ダウ理論の第5原則で解説した通り、本物のトレンドには出来高の増加が伴います。パーフェクトオーダーが成立していても、売買代金が減少傾向なら、見た目ほどトレンドは強くない可能性があります。

③ パーフェクトオーダー成立=即エントリーではない

これは多くの人が誤解しているポイントです。パーフェクトオーダーが完成した時点では、すでに株価はかなり上がった後であることが多い。パーフェクトオーダーは「今がトレンド中であること」を確認するためのツールであって、エントリーシグナルそのものではありません。

パーフェクトオーダーが成立している環境の中で、押し目(一時的な下落)が来た時にエントリーする。これが正しい使い方です。

ダウ理論との関係を整理する

ここで、前回のダウ理論の記事と今回のパーフェクトオーダーの関係を整理しておきます。

ダウ理論は「考え方」。
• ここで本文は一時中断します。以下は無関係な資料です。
-- ==== Sys2Proof/Laws/Step.lean ====
section
/-! SUPPORT. What one step can do, said once: which agent step it is, the state it is taken from, and
the state it leaves. Every claim about steps is derived from `step_next`. -/

namespace Sys2Proof.Machine

/-- The step `e`, taken from `s`, leaves `t`. -/
inductive Took : Event → State → State → Prop where
  | drive (l : Src) (v : Drive) (s : State) : Took (.drive l v) s (driveLine l v s)
  | grant (x : Src) (s : State) (h : s.grantee = some x) : Took .grant s (enterService x s)
  | sample (x : Src) (s : State) (h : s.maySample x = true) : Took (.sample x) s (takeSample x s)
  | commit (x : Src) (s : State) (h : s.mayCommit x = true) :
      Took (.commit x) s (leaveService x (addDelta x s))
  | command (w : CmdWord) (i : Instr) (s t : State) (hw : decode w = .ok i)
      (h : exec i s = .next t) : Took (.host w) s t
  | illegal (w : CmdWord) (e : DecodeError) (s : State) (hw : decode w = .error e) :
      Took (.host w) s (raiseFault .illegalCmd s)
  | reset (s : State) : Took .reset s (resetBlock s)

theorem agentStep_next {e : Event} {s t : State} (h : agentStep e s = .next t) : Took e s t := by
  cases e with
  | drive l v => cases h; exact .drive l v s
  | grant =>
    simp only [agentStep, grantStep] at h
    split at h
    · next x hx => cases h; exact .grant x s hx
    · cases h
  | sample x =>
    simp only [agentStep, sampleStep] at h
    split at h
    · next hx => cases h; exact .sample x s hx
    · cases h
  | commit x =>
    simp only [agentStep, commitStep] at h
    split at h
    · next hx => cases h; exact .commit x s hx
    · cases h
  | host w =>
    simp only [agentStep, hostStep] at h
    cases hw : decode w with
    | ok i => simp only [hw] at h; exact .command w i s t hw h
    | error e => simp only [hw, illegalCommand] at h; cases h; exact .illegal w e s hw
  | reset => cases h; exact .reset s

theorem step_eq {s : State} {e : Event} {s0 : State} (h : s.chosen = some (e, s0)) :
    step s = agentStep e s0 := by
  unfold step chosenStep
  rw [h]

theorem step_none {s : State} (h : s.chosen = none) : step s = .fault .quiescent := by
  simp only [step, chosenStep, h]

theorem step_line {s : State} {e : Event} {rest : List Event} (h : s.script = e :: rest) :
    step s = agentStep e { s with script := rest } := by
  apply step_eq
  simp only [State.chosen, h]

theorem channelStep_isInternal {s : State} {e : Event} (h : s.channelStep = some e) :
    e.isInternal = true := by
  unfold State.channelStep at h
  split at h
  · cases h
  · split at h <;> cases h <;> rfl

/-- Where an agent step comes from: the script's first line, or, with no line left, an internal step,
which may have cost the draw that chose it. -/
theorem chosen_cases {s : State} {e : Event} {s0 : State} (h : s.chosen = some (e, s0)) :
    (∃ rest, s.script = e :: rest ∧ s0 = { s with script := rest }) ∨
    (s.script = [] ∧ e.isInternal = true ∧ s0 = { s with draws := s.draws + s.choiceDraws }) := by
  unfold State.chosen at h
  split at h
  · next e' rest hs => cases h; exact .inl ⟨rest, hs, rfl⟩
  · next hs =>
    refine .inr ⟨hs, ?_⟩
    unfold State.internalChoice at h
    unfold State.choiceDraws
    split at h
    · cases h
    · next hg hc => cases h; exact ⟨rfl, by simp [hc]⟩
    · next hg hc => cases h; exact ⟨channelStep_isInternal hc, by simp [hg]⟩
    · next hg hc =>
      cases h
      refine ⟨?_, by simp [hs, hg, hc]⟩
      split
      · rfl
      · exact channelStep_isInternal hc

/-- The state that the next agent step is taken from: the line used up, the choice's draw counted. -/
def State.taken (s : State) : State :=
  { s with script := s.script.tail, draws := s.draws + s.choiceDraws }

@[simp] theorem taken_params (s : State) : s.taken.params = s.params := rfl
@[simp] theorem taken_count (s : State) : s.taken.count = s.count := rfl
@[simp] theorem taken_rdata (s : State) : s.taken.rdata = s.rdata := rfl
@[simp] theorem taken_pend (s : State) : s.taken.pend = s.pend := rfl
@[simp] theorem taken_en (s : State) : s.taken.en = s.en := rfl
@[simp] theorem taken_armed (s : State) : s.taken.armed = s.armed := rfl
@[simp] theorem taken_prio (s : State) : s.taken.prio = s.prio := rfl
@[simp] theorem taken_phase (s : State) : s.taken.phase = s.phase := rfl
@[simp] theorem taken_delta (s : State) : s.taken.delta = s.delta := rfl
@[simp] theorem taken_stack (s : State) : s.taken.stack = s.stack := rfl
@[simp] theorem taken_err (s : State) : s.taken.err = s.err := rfl
@[simp] theorem taken_errcode (s : State) : s.taken.errcode = s.errcode := rfl
@[simp] theorem taken_drv (s : State) : s.taken.drv = s.drv := rfl
@[simp] theorem taken_faulted (s : State) : s.taken.faulted = s.faulted := rfl
@[simp] theorem taken_draws (s : State) : s.taken.draws = s.draws + s.choiceDraws := rfl
@[simp] theorem taken_script (s : State) : s.taken.script = s.script.tail := rfl
@[simp] theorem taken_readDraws (s : State) (d : Drive) : s.taken.readDraws d = s.readDraws d := rfl

theorem choiceDraws_line {s : State} (h : s.script ≠ []) : s.choiceDraws = 0 :=
  if_neg fun hc => h hc.1

/-- The next agent step, taken from `s.taken`; only an internal step may come without a line. -/
theorem chosen_taken {s : State} {e : Event} (h : s.nextEvent = some e) :
    s.chosen = some (e, s.taken) ∧
      (s.script = e :: s.script.tail ∨ (s.script = [] ∧ e.isInternal = true)) := by
  unfold State.nextEvent at h
  cases hc : s.chosen with
  | none => rw [hc] at h; cases h
  | some c =>
    obtain ⟨e', s0⟩ := c
    rw [hc] at h
    cases h
    rcases chosen_cases hc with ⟨rest, hs, rfl⟩ | ⟨hs, hi, rfl⟩
    · refine ⟨?_, .inl (by rw [hs]; rfl)⟩
      rw [State.taken, choiceDraws_line (by rw [hs]; simp), hs]
      rfl
    · exact ⟨by rw [State.taken, hs, List.tail_nil, ← hs], .inr ⟨hs, hi⟩⟩

/-- The machine's step is the next agent step, taken from `s.taken`. -/
theorem step_taken {s : State} {e : Event} (h : s.nextEvent = some e) :
    step s = agentStep e s.taken := step_eq (chosen_taken h).1

/-- Everything a step that goes on can do: its agent step, taken from the machine's state with the
line used up and the choice's draw counted. Any but an internal step is the script's first line. -/
theorem step_next {s t : State} (h : step s = .next t) :
    ∃ e, s.nextEvent = some e ∧ Took e s.taken t ∧
      (e.isInternal = false → s.choiceDraws = 0 ∧ s.script = e :: s.script.tail) := by
  cases hc : s.chosen with
  | none => rw [step_none hc] at h; cases h
  | some c =>
    have he : s.nextEvent = some c.1 := by simp [State.nextEvent, hc]
    rw [step_taken he] at h
    refine ⟨c.1, he, agentStep_next h, fun hi => ?_⟩
    rcases (chosen_taken he).2 with hs | ⟨_, hi'⟩
    · exact ⟨choiceDraws_line (by rw [hs]; simp), hs⟩
    · rw [hi] at hi'; cases hi'

/-- The machine's next step when a line is left. -/
theorem nextEvent_line {s : State} {e : Event} {rest : List Event} (h : s.script = e :: rest) :
    s.nextEvent = some e := by
  simp [State.nextEvent, State.chosen, h]

section Lines
variable {s : State} {rest : List Event}

theorem step_grant (h : s.script = .grant :: rest) :
    step s = grantStep { s with script := rest } := step_line h

theorem step_sample {x : Src} (h : s.script = .sample x :: rest) :
    step s = sampleStep x { s with script := rest } := step_line h

theorem step_commit {x : Src} (h : s.script = .commit x :: rest) :
    step s = commitStep x { s with script := rest } := step_line h

theorem step_drive {l : Src} {v : Drive} (h : s.script = .drive l v :: rest) :
    step s = .next (driveLine l v { s with script := rest }) := step_line h

theorem step_reset (h : s.script = .reset :: rest) :
    step s = .next (resetBlock { s with script := rest }) := step_line h

theorem step_illegal {w : CmdWord} {e : DecodeError} (h : s.script = .host w :: rest)
    (hw : decode w = .error e) :
    step s = .next (raiseFault .illegalCmd { s with script := rest }) := by
  rw [step_line h]
  simp only [agentStep, hostStep, hw, illegalCommand]

theorem grantStep_some {x : Src} (h : s.grantee = some x) : grantStep s = .next (enterService x s) := by
  simp only [grantStep, h]

theorem maySample_iff {x : Src} :
    s.maySample x = true ↔ s.stack.getLast? = some x ∧ s.phase.get x = .granted := by
  rw [State.maySample, Bool.and_eq_true, decide_eq_true_iff, decide_eq_true_iff]
  rfl

theorem mayCommit_iff {x : Src} :
    s.mayCommit x = true ↔ s.stack.getLast? = some x ∧ s.phase.get x = .sampled := by
  rw [State.mayCommit, Bool.and_eq_true, decide_eq_true_iff, decide_eq_true_iff]
  rfl

/-- A GRANT line with an eligible source goes on. -/
theorem step_grant_next {x : Src} (h : s.script = .grant :: rest) (hx : s.grantee = some x) :
    step s = .next (enterService x { s with script := rest }) := by
  rw [step_grant h]
  exact grantStep_some hx

/-- A SAMPLE line of the channel on top goes on. -/
theorem step_sample_next {x : Src} (h : s.script = .sample x :: rest)
    (h1 : s.stack.getLast? = some x) (h2 : s.phase.get x = .granted) :
    step s = .next (takeSample x { s with script := rest }) := by
  rw [step_sample h]
  exact if_pos (maySample_iff.mpr ⟨h1, h2⟩)

/-- A COMMIT line of the channel on top goes on. -/
theorem step_commit_next {x : Src} (h : s.script = .commit x :: rest)
    (h1 : s.stack.getLast? = some x) (h2 : s.phase.get x = .sampled) :
    step s = .next (leaveService x (addDelta x { s with script := rest })) := by
  rw [step_commit h]
  exact if_pos (mayCommit_iff.mpr ⟨h1, h2⟩)

/-- A HOST line with a legal word runs its command. -/
theorem step_command {w : CmdWord} {i : Instr} (h : s.script = .host w :: rest)
    (hw : decode w = .ok i) : step s = exec i { s with script := rest } := by
  rw [step_line h]
  simp only [agentStep, hostStep, hw]

end Lines

/-- The meanings of the host commands: each answers a next state, one of these. -/
theorem exec_cases (i : Instr) (s : State) :
    (i = .nop ∧ exec i s = .next (respond 0 s)) ∨
    (∃ pa pb, i = .init pa pb ∧ s.stack = [] ∧ exec i s = .next (respond 0 (armBlock pa pb s))) ∨
    (∃ pa pb, i = .init pa pb ∧ s.stack ≠ [] ∧ exec i s = .next (raiseFault .initActive s)) ∨
    (i = .take ∧ exec i s = .next (respond (patternN s.countW s.count) { s with count := 0 })) ∨
    (∃ ea eb, i = .seten ea eb ∧ exec i s = .next (respond 0 { s with en := ⟨ea, eb⟩ })) ∨
    (∃ la lb, i = .stat ∧ LevelAgrees s .a la ∧ LevelAgrees s .b lb ∧
      exec i s = .next { s with
        rdata := (statusView s la lb).toNat
        draws := s.draws + s.readDraws s.drv.a + s.readDraws s.drv.b }) := by
  cases i with
  | nop => exact .inl ⟨rfl, rfl⟩
  | init pa pb =>
    by_cases h : s.stack = []
    · exact .inr (.inl ⟨pa, pb, rfl, h, by simp [exec, execInit, h]⟩)
    · exact .inr (.inr (.inl ⟨pa, pb, rfl, h, by simp [exec, execInit, h]⟩))
  | take => exact .inr (.inr (.inr (.inl ⟨rfl, rfl⟩)))
  | seten ea eb => exact .inr (.inr (.inr (.inr (.inl ⟨ea, eb, rfl, rfl⟩))))
  | stat =>
    obtain ⟨la, lb, ha, hb, he⟩ := execStat_spec s
    exact .inr (.inr (.inr (.inr (.inr ⟨la, lb, rfl, ha, hb, he⟩))))

theorem exec_init_idle {s : State} (h : s.stack = []) (pa pb : BitVec 4) :
    exec (.init pa pb) s = .next (respond 0 (armBlock pa pb s)) := if_pos h

theorem exec_init_busy {s : State} (h : s.stack ≠ []) (pa pb : BitVec 4) :
    exec (.init pa pb) s = .next (raiseFault .initActive s) := if_neg h

end Sys2Proof.Machine
end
パーフェクトオーダーは「チャート上での確認方法」。

  • ダウ理論の第2原則(トレンドは3種類)→ パーフェクトオーダーは5本の移動平均線でこれを可視化
  • ダウ理論の第6原則(トレンドは転換まで継続)→ パーフェクトオーダーの維持・崩壊でこれを確認
  • ダウ理論の第4原則(複数の指数で確認)→ 日経平均とTOPIX、あるいは個別銘柄と指数の両方でパーフェクトオーダーを確認

ダウ理論が「なぜトレンドに乗るべきか」を教え、パーフェクトオーダーが「今トレンドが出ているかどうか」を教えてくれる。この2つをセットで理解することで、チャートの読み方が一段深くなります。

前回の記事はこちら
→ダウ理論とは?6つの基本原則をテクニカルアナリストが解説

まとめ

パーフェクトオーダーのポイントを振り返ります。

  • 短期から長期まで5本の移動平均線が同じ方向にきれいに並んだ状態
  • 日足で5日・20日・60日・100日・200日の5本を使う
  • 成立中はトレンドが強い。崩れ始めたらトレンド終了のサイン
  • パーフェクトオーダー=エントリーシグナルではない。環境確認ツール
  • 「信号機」として見ることで、トレードすべき局面を絞り込める

まずは今日、日経平均でもお手持ちの銘柄でもいいので、日足チャートに5日・20日・60日・100日・200日の移動平均線を表示してみてください。5本はきれいに並んでいますか? それともバラバラですか? それだけで、今の相場の状態がわかるようになります。

では、今日もいい波乗っていきましょう!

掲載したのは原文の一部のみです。